Великопостный звон стелил тонкую ткань печали над городом, а весенняя капель прорывала эту ткань каплями радости.
На третьей недели схоронили Гришу. Он давно уже выписал из Москвы новые фонарики для иллюминации на Пасху, разбирал их у себя дома, протирая тряпкой. В это время подошла к нему жена и спросила:
— Гриша, масло принесли к Пасхе хорошее.
— Зачем мелочь? У нас и крупность найдется, — ответил Гриша, полез в карман, — и зашатался: закружилась голова. Так, не вынимая руки из кармана, прилег на кровать, — и умер, не произнеся больше ни слова.
Схоронили и помянули.
— Умер наш иллюминатор!
— Что ни говорите, талант!
Похвалили проповедь протоиерея: указал уместно, что раб Божий Григорий, душою следуя свету Христову, в Светлый День ревновал всегда явить и свет вещественный во славу Воскресшего.
В конце третьей недели Василий звонил к обедне. Он кончил звон, когда на колокольню ввалилась толпа парней с фабрики. Тут были и Фадеев, и Костя с серьгой. Василий знал некоторых в лицо. Они часто бывали на колокольне, но никогда не звонили.
Они были веселы, оживлены, кто-то даже без шапки.
Парень с серьгой подошел к Василию, хлопнул по плечу и сказал:
— Ну, дядя Василий, то ты звонил, а теперь мы позвоним!.. Да как позвоним!
— Отзвонено, — мрачно ответил Василий. — Опоздали. В другой раз приходите…
Фадеев подошел к колоколу и ударил.
— Оставь, — сказал Василий недовольно. — Что балуешься? Сказано: отзвонено.
— Кому отзвонено, кому — нет, — отозвался Фадеев.
Парни подняли бестолковый, безудержный звон. Кто-то взобрался на верхний ярус и ударил в Соборный колокол. Звон выходил какой-то кривой, безалаберный, но буйный и громкий.
— Да, что вы, очумели! — крикнул Василий. — Да я сторожа скл'uчу! С лестницы спустит!
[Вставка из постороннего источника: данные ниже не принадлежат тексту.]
-- ==== Sys2Proof/Machine/Training.lean ====
section
/-! DEFINITION. Sys2Proof/Machine/Training.lean: what the home does with a frame's samples (spec/22 R389 to R394): requests, training,
comparison and the moves between states. -/

namespace Sys2Proof.Machine

/-! ### Parameters -/

/-- FP32 operations whose flags are discarded. -/
def kadd (a b : Nat) : Nat := (fAdd fp32 a b).1
def ksub (a b : Nat) : Nat := (fSub fp32 a b).1
def kmul (a b : Nat) : Nat := (fMul fp32 a b).1
/-- Write a row of words. -/
def Region.putRow (x : Region) (off : Nat) (l : List Nat) : Region :=
  (l.mapIdx fun i v => (i, v)).foldl (fun x p => x.setWord (off + 4 * p.1) 4 p.2) x
/-- Write rows of words a stride apart. -/
def Region.putRows (x : Region) (off stride : Nat) (l : List (List Nat)) : Region :=
  (l.mapIdx fun i v => (i, v)).foldl (fun x p => x.putRow (off + stride * p.1) p.2) x
/-- Write the parameters of a network (R385). -/
def Region.putNet (x : Region) (n : Net) : Region :=
  let x := ((x.putRows 0x100 64 n.w1).putRow 0x900 n.b1).putRows 0x980 128 n.w2
  ((x.putRow 0x1980 n.b2).putRows 0x1A00 128 n.w3).putRow 0x1E00 n.b3
/-- The network of a region. -/
def Region.net (x : Region) : Net := netOf x.block x.nin x.nout
/-- Every parameter. -/
def Net.all (n : Net) : List Nat := n.w1.flatten ++ n.b1 ++ n.w2.flatten ++ n.b2 ++ n.w3.flatten ++ n.b3
/-- Combine two networks parameter by parameter. -/
def Net.zip (f : Nat → Nat → Nat) (a b : Net) : Net :=
  let row := List.zipWith f
  ⟨List.zipWith row a.w1 b.w1, row a.b1 b.b1, List.zipWith row a.w2 b.w2, row a.b2 b.b2, List.zipWith row a.w3 b.w3, row a.b3 b.b3⟩

/-- The initial weight at an offset of the block (R392). -/
def initWeight (region gen off e : Nat) : Nat :=
  let seed := BitVec.ofNat 64 (0x4B55000000000000 + region * 2 ^ 32 + gen)
  let u : Nat := (place64 seed (BitVec.ofNat 64 (off / 4))).toNat / 2 ^ 41
  (roundInt fp32 .rne false ((u : Int) - 2 ^ 22) (-((22 + e : Nat) : Int))).1
/-- Initialisation (R392): GEN counts up, biases are +0, weights come from PLACE64. -/
def Region.initialise (x : Region) (region : Nat) : Region :=
  let gen := min (x.word64 0 / 2 ^ 32 + 1) (2 ^ 32 - 1)
  let x := x.setField 0 32 32 gen
  let w := fun off stride n e rows => (List.range rows).map fun j => (List.range n).map fun i =>
    initWeight region gen (off + stride * j + 4 * i) e
  x.putNet
    { w1 := w 0x100 64 x.nin 2 32
      b1 := List.replicate 32 0
      w2 := w 0x980 128 32 3 32
      b2 := List.replicate 32 0
      w3 := w 0x1A00 128 32 3 x.nout
      b3 := List.replicate x.nout 0 }

/-! ### One step of descent (R391) -/

/-- The gradient after one more sample. -/
def Net.gradient (n g : Net) (x t : List Nat) : Net :=
  let p := n.forward x
  let d3 := List.zipWith ksub p.y t
  let back := fun (z : List Nat) (rows : List (List Nat)) (d : List Nat) =>
    z.mapIdx fun j v => if positive v then (rows.zip d).foldl (fun a q => kfma (at0 q.1 j) q.2 a) 0 else 0
  let d2 := back p.z2 n.w3 d3
  let d1 := back p.z1 n.w2 d2
  let upd := fun (g : List (List Nat)) (d v : List Nat) => List.zipWith (fun row d => List.zipWith (fun a x => kfma d x a) row v) g d
  { w1 := upd g.w1 d1 x
    b1 := List.zipWith kadd g.b1 d1
    w2 := upd g.w2 d2 p.h1
    b2 := List.zipWith kadd g.b2 d2
    w3 := upd g.w3 d3 p.h2
    b3 := List.zipWith kadd g.b3 d3 }
/-- A network of zeros of the same shape. -/
def Net.zeros (n : Net) : Net := n.zip (fun _ _ => 0) n
/-- `sgd_step` (R391): none if some new parameter is not finite. Log entry 58 (DEDUCED). -/
def Region.sgd (x : Region) (batch : List (List Nat × List Nat)) : Option Region :=
  let n := x.net
  let g := batch.foldl (fun g p => n.gradient g p.1 p.2) n.zeros
  let lr := x.word32 0x14
  let n' := n.zip (fun p g => ksub p (kmul lr (kmul g 0x3C800000))) g
  if n'.all.all finiteCode then
    let x := x.putNet n'
    some (x.setWord 0x28 8 (min (x.word64 0x28 + 1) (2 ^ 64 - 1)))
  else none

/-! ### Samples -/

/-- A lane sample: the invocation and its core, or none for a carried one; inputs, true outputs, surrogate outputs. -/
structure LaneSample where
  origin : Option (Nat × Nat)
  x : List Nat
  t : List Nat
  y : List Nat
  deriving DecidableEq, Repr, Inhabited

/-- The samples held in the sample buffer (R385). -/
def Region.carried (x : Region) : List LaneSample :=
  (List.range (x.word64 0x38)).map fun i =>
    let w := fun k => x.word32 (0x2000 + 96 * i + 4 * k)
    ⟨none, (List.range x.nin).map w, (List.range x.nout).map fun o => w (16 + o), []⟩
/-- Carry samples over to the next frame. -/
def Region.carry (x : Region) (l : List LaneSample) : Region :=
  let x := (l.mapIdx fun i p => (i, p)).foldl
    (fun x (i, p) => (x.putRow (0x2000 + 96 * i) p.x).putRow (0x2000 + 96 * i + 64) p.t) x
  x.setWord 0x38 8 l.length
/-- The lanes of a sample, ascending. -/
def Sample.lanes (s : Sample) : List LaneSample :=
  (List.range 256).map fun i =>
    let col := fun (l : List (List W32)) => l.map fun r => ((r[i]?).getD 0).toNat
    ⟨some (s.index, s.core), col s.inputs, col s.truth, col s.outputs⟩
/-- Is a training sample finite (R389)? -/
def LaneSample.finite (p : LaneSample) : Bool := (p.x ++ p.t).all finiteCode
/-- The samples that the home takes of a frame (R390): those that are finite, if it trains, at most 1,024; and how many it skips.
Log entry 58 (DEDUCED). -/
def takeSamples (training : Bool) (l : List LaneSample) : List LaneSample × Nat :=
  let good := if training then l.filter (·.finite) else l
  (good.take 1024, l.length - (good.take 1024).length)

/-- WFILL, WFAIL and W (R386). -/
def Region.wfill (x : Region) : Nat := x.word64 0x18 / 2 ^ 32
def Region.wfail (x : Region) : Nat := x.word64 0x18 % 2 ^ 32
def Region.window (x : Region) : Nat := x.word64 8 / 2 ^ 16 % 2 ^ 13
/-- Count a compared sample. -/
def Region.compared (x : Region) (pass : Bool) : Region :=
  x.setWord 0x18 8 ((x.wfill + 1) * 2 ^ 32 + x.wfail + (if pass then 0 else 1))

/-- How the processing of a region stands: the region, the state changes made, each with the invocation that decided it, and whether
it has stopped. -/
structure Fitting where
  x : Region
  moves : List (Nat × Option (Nat × Nat))
  stop : Bool
  deriving DecidableEq, Repr, Inhabited

/-- Samples of a batch counted one by one (R391): FITTED as soon as a full window has few enough failures, which leaves WFILL and WFAIL as
they stand. -/
def Fitting.count (f : Fitting) : List LaneSample → Fitting
  | [] => f
  | p :: l =>
    if f.stop then f
    else
      let x := f.x.compared (passLane f.x (f.x.net.forward p.x).y p.t)
      if x.wfill < x.window then Fitting.count { f with x := x } l
      else if x.wfail ≤ x.window / 16 then
        { x := (x.setState 2).setWord 0x38 8 0, moves := f.moves ++ [(2, p.origin)], stop := true }
      else Fitting.count { f with x := x.clearWindow } l
/-- FITTING (R391): batches of 64, the remainder carried. -/
def Fitting.fit : Nat → Fitting → List LaneSample → Fitting
  | 0, f, _ => f
  | fuel + 1, f, l =>
    if l.length < 64 then { f with x := f.x.carry l }
    else
      let batch := l.take 64
      let f := f.count batch
      if f.stop then f
      else match f.x.sgd (batch.map fun p => (p.x, p.t)) with
        | some x => Fitting.fit fuel { f with x := x } (l.drop 64)
        | none => { x := f.x.invalid, moves := f.moves ++ [(4, ((batch.getLast?).bind fun p => p.origin))], stop := true }
/-- FITTED (R391): compared samples until the window has failed. -/
def Fitting.watch (f : Fitting) : List LaneSample → Fitting
  | [] => f
  | p :: l =>
    let x := f.x.compared (passLane f.x p.y p.t)
    if x.window / 16 < x.wfail then
      { x := ((x.setState 3).clearWindow).setField 0x10 0 32 (x.word64 8 / 2 ^ 32), moves := f.moves ++ [(3, p.origin)], stop := true }
    else Fitting.watch { f with x := if x.window ≤ x.wfill then x.clearWindow else x } l

/-! ### Requests (R394) -/

/-- A request takes effect. -/
def Region.configure (x : Region) (q : CfgReq) : Region :=
  let v := q.value.toNat
  match q.field with
  | 0 => (x.setWord (64 + 4 * q.j) 4 v).clearWindow
  | 1 => (x.setWord (96 + 4 * q.j) 4 v).clearWindow
  | 2 => (x.setField 8 16 13 v).clearWindow
  | 3 => x.setField 8 0 5 v
  | 4 =>
    let x := x.setField 8 32 32 v
    if x.state = 3 then x.setField 0x10 0 32 v else x
  | _ => x.setField 0x10 32 32 v

/-! ### A frame -/

/-- Order by a number. -/
def sortOn {α : Type} (f : α → Nat) (l : List α) : List α :=
  l.foldl (fun sorted x => sorted.takeWhile (fun y => decide (f y ≤ f x)) ++ x :: sorted.dropWhile fun y => decide (f y ≤ f x)) []

/-- Process one region at the end of a frame (R391): `begs` are the frame's SGBEGs of the region in index order, each with its core,
`here` the launch and frame. -/
def Region.process (x : Region) (r : Nat) (here : Nat × Nat) (begs : List (Nat × Nat)) (samples : List Sample) : Fitting :=
  let st := x.state
  let training := st ≠ 2
  let lanes := (samples.filter fun s => s.compared == !training).flatMap Sample.lanes
  let (l, skips) := takeSamples training lanes
  let f : Fitting := ⟨x, [], false⟩
  let skip := fun (x : Region) => x.count 0x20 0 skips
  if st = 4 then
    (if begs.isEmpty || x.invAt == some here then f else { x := x.setState 0, moves := [(0, begs.head?)], stop := false })
  else if st = 3 then
    let left := x.word64 0x10 % 2 ^ 32
    if begs.length < left || begs.isEmpty then { f with x := x.setField 0x10 0 32 (left - begs.length) }
    else
      { x := ((x.setField 0x10 0 32 0).setState 1).clearWindow, moves := [(1, begs[left - 1]?)], stop := false }
  else if st = 2 then Fitting.watch { f with x := skip x } l
  else
    let x := skip x
    let pool := x.carried ++ l
    if st = 1 then Fitting.fit (pool.length / 64 + 1) { f with x := x.setWord 0x38 8 0 } pool
    else if pool.length < 64 then { f with x := x.carry pool }
    else
      let x := ((x.setState 1).initialise r).setWord 0x38 8 0
      Fitting.fit (pool.length / 64 + 1) ⟨x, [(1, (pool[63]?).bind fun p => p.origin)], false⟩ pool

/-- Process one region of a launch (R390): the records of its state changes go to the core of the invocation that decided each; a carried
sample's change goes to the frame's first invocation. -/
def State.processRegion (s : State) (l : Launch) (r : Nat) : State :=
  match (s.module? l.module).bind fun m => m.regions[r]? with
  | none => s
  | some x =>
    let reqs := sortOn (fun (q : CfgReq) => q.ordinal * 2 ^ 64 + q.seq) (l.cfgs.filter fun q => q.region == r)
    let x := reqs.foldl Region.configure x
    let begs := (sortOn (fun (b : Nat × Nat) => b.1) ((l.sgBegs.filter fun b => b.1 == r).map fun b => (b.2.2.2, b.2.2.1)))
    let samples := sortOn (fun (a : Sample) => a.index) (l.samples.filter fun a => a.region == r)
    let f := x.process r (l.id, l.frame) begs samples
    let x := if f.moves.any fun m => m.1 == 4 then { f.x with invAt := some (l.id, l.frame) } else f.x
    let s := s.onRegion l.module r fun _ => x
    f.moves.foldl
      (fun s m => match m.2.or begs.head? with
        | some (index, core) => s.postRegion core m.1 r (BitVec.ofNat 64 index)
        | none => s)
      s

/-- Process the regions of a launch at the end of a frame, or at its end (R390); one that does not hold the weight blocks has captured
nothing (R383). -/
def State.processFrame (s : State) (id : Nat) : State :=
  match s.launch? id with
  | none => s
  | some l =>
    let n := ((s.module? l.module).map fun m => m.regions.length).getD 0
    let s :=
      if s.holds l then
        (List.range n).foldl (fun s r =>
          let s := s.settleDrops l r
          s.processRegion ((s.launch? id).getD l) r) s
      else s
    s.onLaunch id fun l => { l with samples := [], cfgs := [], sgBegs := [], frameDone := true }

end Sys2Proof.Machine
end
Парень с серьгой перестал звонить, подошел к Василью и, улыбаясь во все свое свеже-тесовое, розовое лицо, сказал?
— Да что ты, дядя Василий, разве ничего не знаешь?
— А что мне знать?
— А то, что царя сверзили…
— Да ты…
— Капут, дядя! С всероссийской лестницы спустили: с верхнего яруса в нижний! Оттого и звоним! С радости! Эх! — отбежал парень от Василья к колоколу: — Валяй! Держись! Дили-дон! Царям разгон!
И зазвонил изо всей мочи в Разбойный.
Колокола, — как толпа на площади, — шумели и гомонили безудержным, буйным перебоем.
4.
Дни пошли за днями, — и звон за звоном: Великопостный перезвон перерывался радостным Благовещенским благовестом.
Еле-еле поднялся на колокольню Серафим Иваныч, но поднялся с клеткой с двумя перезимовавшими чижами. Как всегда, он порадовался на весну, охватившую зеленым кругом поля и леса и, вопреки воле людей, включившую, в этот круг грязный, хмурый Темьян, — как всегда, выпустил дрожащими руками птиц на волю, и пожелал им вслед, как всегда:
— От человечьих рук ёмких летите подале, пернатые!
Но от слабости и старости он не мог уже звонить, — и, присев на трехногую скамейку, молча слушал благовещенский благовест и щебет птиц.
— Летит! —
воскликнул он, отирая глаза, когда Василий подошел к нему, кончив благовест. Тогда стал слышен птичий щебет над колоколами и домоседливое гулькание голубей.— Что летит? — не понял Василий. — Много птицы летит. Журавли — слышу поутру, — заблаговестили в небе.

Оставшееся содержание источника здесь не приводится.